Lynda Benglis (born 1941 in Lake Charles, Louisiana) is an American sculptor, installation artist, and provocateur whose work has been central to the development of postminimalist and feminist art since the late 1960s. She studied at the Newcomb College of Art in New Orleans before moving to New York, where she quickly became embedded in the vibrant downtown art scene of the late 1960s and entered into dialogue with the leading figures of minimalism and process art. Her early mentors and interlocutors included artists associated with the Paula Cooper Gallery, where she became a key figure.

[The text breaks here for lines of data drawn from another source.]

/-- The allocation of spares for a log of failures (R409, R410). -/
def allocateSpares (fails : List (Nat × Nat)) (s : State) : State :=
  let kind := s.rget .BIST_KIND
  let target := s.rget .BIST_TARGET
  let id := s.repairId kind target
  let r := mget s.bist.repairs id Repair.none
  let need := spareNeeds fails
  let most := spareCells kind
  if fails = [] then s
  else if Nat.blt 64 fails.length || Nat.blt most.1 (r.rows.length + need.2.length)
      || Nat.blt most.2 (r.cols.length + need.1.length) then
    { s with bist := { s.bist with beyond := true } }
  else
    let r' := need.2.foldl (fun x a => x.addRow a) { r with cols := r.cols ++ need.1 }
    let firstOf (c : Nat) : Nat := match fails.find? (fun f => f.2 == c) with | some f => f.1 | none => 0
    let s := { s with bist := { s.bist with repairs := mput s.bist.repairs id r' } }
    let s := (List.range need.1.length).foldl
      (fun t i => spareRecord target (firstOf (need.1.getD i 0)) (most.1 + r.cols.length + i) t) s
    let s := (List.range need.2.length).foldl (fun t i => spareRecord target (need.2.getD i 0) (r.rows.length + i) t) s
    let s := keepRepair id (r'.rows.take 16) r'.cols s
    if Nat.blt 16 r'.rows.length then keepRepair (id + 1) (r'.rows.drop 16) [] s else s

/-- Repair records at BOOT (R411): applied, and one whose CRC fails ignored with an ERROR record; none where the keeper cannot be
read (R397). -/
def bootRepairs (s : State) : State :=
  let mine := (if s.keeper.failed then [] else s.keeper.sectors).filter (fun p => Nat.ble repairFirst p.1 && Nat.blt p.1 (repairFirst + repairSectors))
  let s := { s with bist := { s.bist with repairs := [], homes := [] } }
  mine.foldl
    (fun t p =>
      if !s.sectorGood p.1 then beyondRecord t
      else
        let v := p.2.toNat
        let id := bitsOf v 31 0
        let used := bitsOf v 335 320
        let rows := (List.range 16).map (fun j => if bitOf used j then bitsOf v (32 + 16 * j + 15) (32 + 16 * j) else 65536)
        let top := (List.range 16).foldl (fun m j => if bitOf used j then j + 1 else m) 0
        let cols := ((List.range 4).map (fun j => bitsOf v (288 + 8 * j + 7) (288 + 8 * j))).filter (· != 0xFF)
        let part := if id / 2 ^ 28 = 2 then id % 2 else 0
        let old := mget t.bist.repairs (id - part) Repair.none
        let rows := rows.take top
        let r : Repair :=
          if part = 1 then { old with rows := old.rows ++ List.replicate (16 - old.rows.length) 65536 ++ rows }
          else { rows := rows ++ old.rows.drop 16, cols }
        { t with bist := { t.bist with repairs := mput t.bist.repairs (id - part) r
                                       homes := mput t.bist.homes id p.1 } })
    s

/-! Running a test. -/

/-- The target of the selection is in its kind's range, and its mode is permitted for the kind (R401). -/
def State.bistSelectable (s : State) : Bool :=
  let t := s.rget .BIST_TARGET
  (match s.rget .BIST_KIND with
    | 0 => Nat.blt t 4096
    | 1 => Nat.blt t 8192
    | _ => t == 0)
  && (s.rget .BIST_MODE == 1 || s.rget .BIST_KIND == 0)

/-- A bank that a LOADED or REPAIR plane of its Quarter's Districts schedules for C0 (R401). -/
def State.c0Planned (s : State) (n : Nat) : Bool :=
  (List.range 16).any (fun i =>
    let p := s.plane (16 * (n / 64) + i)
    (p.state == 2 || p.state == 3) && p.c0Banks.getLsbD (n % 64))

/-- The abort of the handover with which an off-line test of a bank begins (R408). -/
def State.testOwner (s : State) : Option Nat :=
  if s.rget .BIST_MODE = 1 && s.rget .BIST_KIND = 0 && s.bistSelectable then s.ownerRefusal (s.rget .BIST_TARGET) 0x82 else none

/-- The abort of R360, R373 and R408 for BIST_GO, past orders 1 to 5 of R354; none where the test starts. -/
def State.bistRefusal (s : State) : Option Nat :=
  let n := s.rget .BIST_TARGET
  if s.rget .BIST_MODE = 1 && s.dev != .idle && s.dev != .safe then some 5
  else if s.bistRunning then some 6
  else if s.rget .BIST_MODE = 0 then
    (if s.c0Planned n || (s.isVaultBank n && s.rget .VAULT_STATE == 2) then some 6 else none)
  else if s.rget .BIST_KIND = 2 && s.enabledQueues != [] then some 6
  else s.testOwner

/-- A test's counts and seeds (R403). -/
def seedTest (s : State) : State :=
  let kind := s.rget .BIST_KIND
  let planned := marchOps (s.rget .BIST_ALGO) * bistAddresses kind
  let seed := BitVec.ofNat 64 (planned * 2 ^ 32 + (bistAddresses kind - 1) * 65536)
  let s := (((s.rset .BIST_PLANNED 0 planned).rset .BIST_EXECUTED 0 0).rset .BIST_FAIL_ADDR 0 0xFFFFFFFF).rset
    .BIST_RESULT 0 0
  { (s.rset .BIST_SIG 0 0).rset .BIST_STATE 0 1 with
    bist := { s.bist with spare := none, slice := 0, phase := none, aborted := false, complete := false, mismatch := false
                          beyond := false, misr := seed, refMisr := seed, moveDue := false, unlockDue := false } }

/-- A test begins (R403, R405, R408). -/
def beginTest (s : State) : State :=
  let n := s.rget .BIST_TARGET
  let s := seedTest s
  if s.rget .BIST_MODE = 0 then
    match s.freeSpare (n / 64) with
    | some i => { s with bist := { s.bist with spare := some i } }
    | none => closeTest s
  else if s.rget .BIST_KIND = 0 then
    startHandover n 0x82 { s with bist := { s.bist with owner := (mfind s.bist.back n).getD (s.rget .OWNER n) } }
  else s

/-- BIST_GO (R373, R401). -/
def hBistGo : Handler :=
  { allow := fun _ v s => v == 0 || s.testOwner != some 3
    range := fun v s => v == 0 || (s.bistSelectable && s.testOwner != some 4)
    act := fun v s =>
      if v = 0 then .ok s
      else match s.bistRefusal with
        | some c => .error c
        | none => .ok (beginTest s) }

/-- BIST_GO. -/
def execBistGo (w : Route) (v : Nat) (s : State) : Host.Outcome State Fault Refusal := write w .BIST_GO 0 v hBistGo s

/-- A setting of the test, refused while one runs (R373). -/
def hBistSetting (e : El) : Handler := Handler.doing (fun v s =>
  if s.bistRunning then .error 6 else .ok (s.rset e 0 v))

/-- The failing address and cell position pairs that the engine logs, in the order met (R409). -/
def failLog (fails : List BistRead) (ops : List MarchOp) : List (Nat × Nat) :=
  (ops.flatMap (fun o => (fails.filter (failsAt o)).flatMap (fun f => f.cells.map (fun c => (o.address, c))))).eraseDups

/-- Operations performed (R403): counted, their reads clocked into both MISRs, and the first mismatch kept. -/
def clockReads (ops : List MarchOp) (fails : List BistRead) (s : State) : State :=
  let ones := onesFold (s.rget .BIST_KIND)
  let b := s.bist
  let s := s.radd .BIST_EXECUTED 0 ops.length
  let s := { s with bist := { b with refMisr := misrOver ones [] ops b.refMisr, misr := misrOver ones fails ops b.misr } }
  match failLog fails ops with
  | [] => s
  | f :: _ =>
    let s := if b.mismatch then s else s.rset .BIST_FAIL_ADDR 0 f.1
    { s with bist := { s.bist with mismatch := true } }

/-- The operations of the TEST phase of the slice in progress, or of an off-line test (R402, R405). -/
def State.testOps (s : State) : List MarchOp :=
  if s.rget .BIST_MODE = 1 then marchTrace (s.rget .BIST_ALGO) 0 (bistAddresses (s.rget .BIST_KIND))
  else marchTrace (s.rget .BIST_ALGO) (256 * s.bist.slice) 256

/-- The last operation on the last address has been performed: COMPLETE and the final clock (R403). -/
def completeTest (s : State) : State :=
  let b := s.bist
  { s with bist := { b with complete := true
                            misr := misrClock b.misr (BitVec.ofNat 64 (s.rget .BIST_EXECUTED))
                            refMisr := misrClock b.refMisr (BitVec.ofNat 64 (s.rget .BIST_PLANNED)) } }

/-- BIST_SIG shows the test MISR (R403). -/
def showSignature (s : State) : State := s.rset .BIST_SIG 0 s.bist.misr.toNat

/-- The phase of the slice in progress changed. -/
def setPhase (p : Option SlicePhase) (s : State) : State := { s with bist := { s.bist with phase := p } }

/-- The engine's requester index (R105). -/
def bistIndex : Nat := 6

/-- The slice's words copied between the bank and the shadow (R405). -/
def copySlice (toShadow : Bool) (s : State) : State :=
  let n := s.rget .BIST_TARGET
  let home := s.placeOfBank n
  let shadow := 64 + s.bist.spare.getD 0
  let first := sliceWords * s.bist.slice
  if toShadow then (copyWords n home shadow first sliceWords bistIndex s).1
  else (copyWords n shadow home first sliceWords bistIndex s).1

/-- The words of a slice in a place cleared. -/
def clearSlice (place : Nat) (s : State) : State :=
  let q := s.rget .BIST_TARGET / 64
  let first := sliceWords * s.bist.slice
  let s := dropCells q place first sliceWords s
  if s.mem.zeroed.contains (66 * q + place) then
    (List.range sliceWords).foldl (fun t i => t.setCellAt q place (first + i) StoredWord.invalid) s
  else s

/-- The slice in progress, or passed over, is done with: a sleep that waited for it is performed, and the next one is due, or the test
ends (R405 to R407). -/
def nextSlice (s : State) : State :=
  let s := setPhase none { s with bist := { s.bist with slice := s.bist.slice + 1 } }
  let s := fallAsleep (s.rget .BIST_TARGET) s
  if s.bist.aborted || s.bist.slice = 64 then endTest (showSignature s) else s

Benglis is best known for her poured latex and foam works of the late 1960s and early 1970s, in which liquid materials were allowed to flow, pool, and solidify on the floor of the gallery, creating organic, bodily forms that challenged the rigid geometric vocabulary of minimalism with something sensuous, unpredictable, and irreducibly physical. These works explored the relationship between the body and sculpture in ways that anticipated the concerns of feminist art theory. Her metallic knot sculptures, developed from the 1970s onward, twist and coil in space with an exuberant energy that speaks to both classical drapery and contemporary abstraction.
Benglis is also known for her provocative self-promotional advertisements and performances, most famously a 1974 Artforum advertisement in which she appeared nude with a dildo — an audacious act of self-commodification and feminist critique that generated fierce debate about gender, sexuality, and the art world's double standards.
Throughout a career spanning more than five decades, Benglis has continued to push the boundaries of sculpture, video, and installation. Her work is held in major museum collections worldwide, and she is recognized as one of the most significant and intellectually adventurous artists of her generation.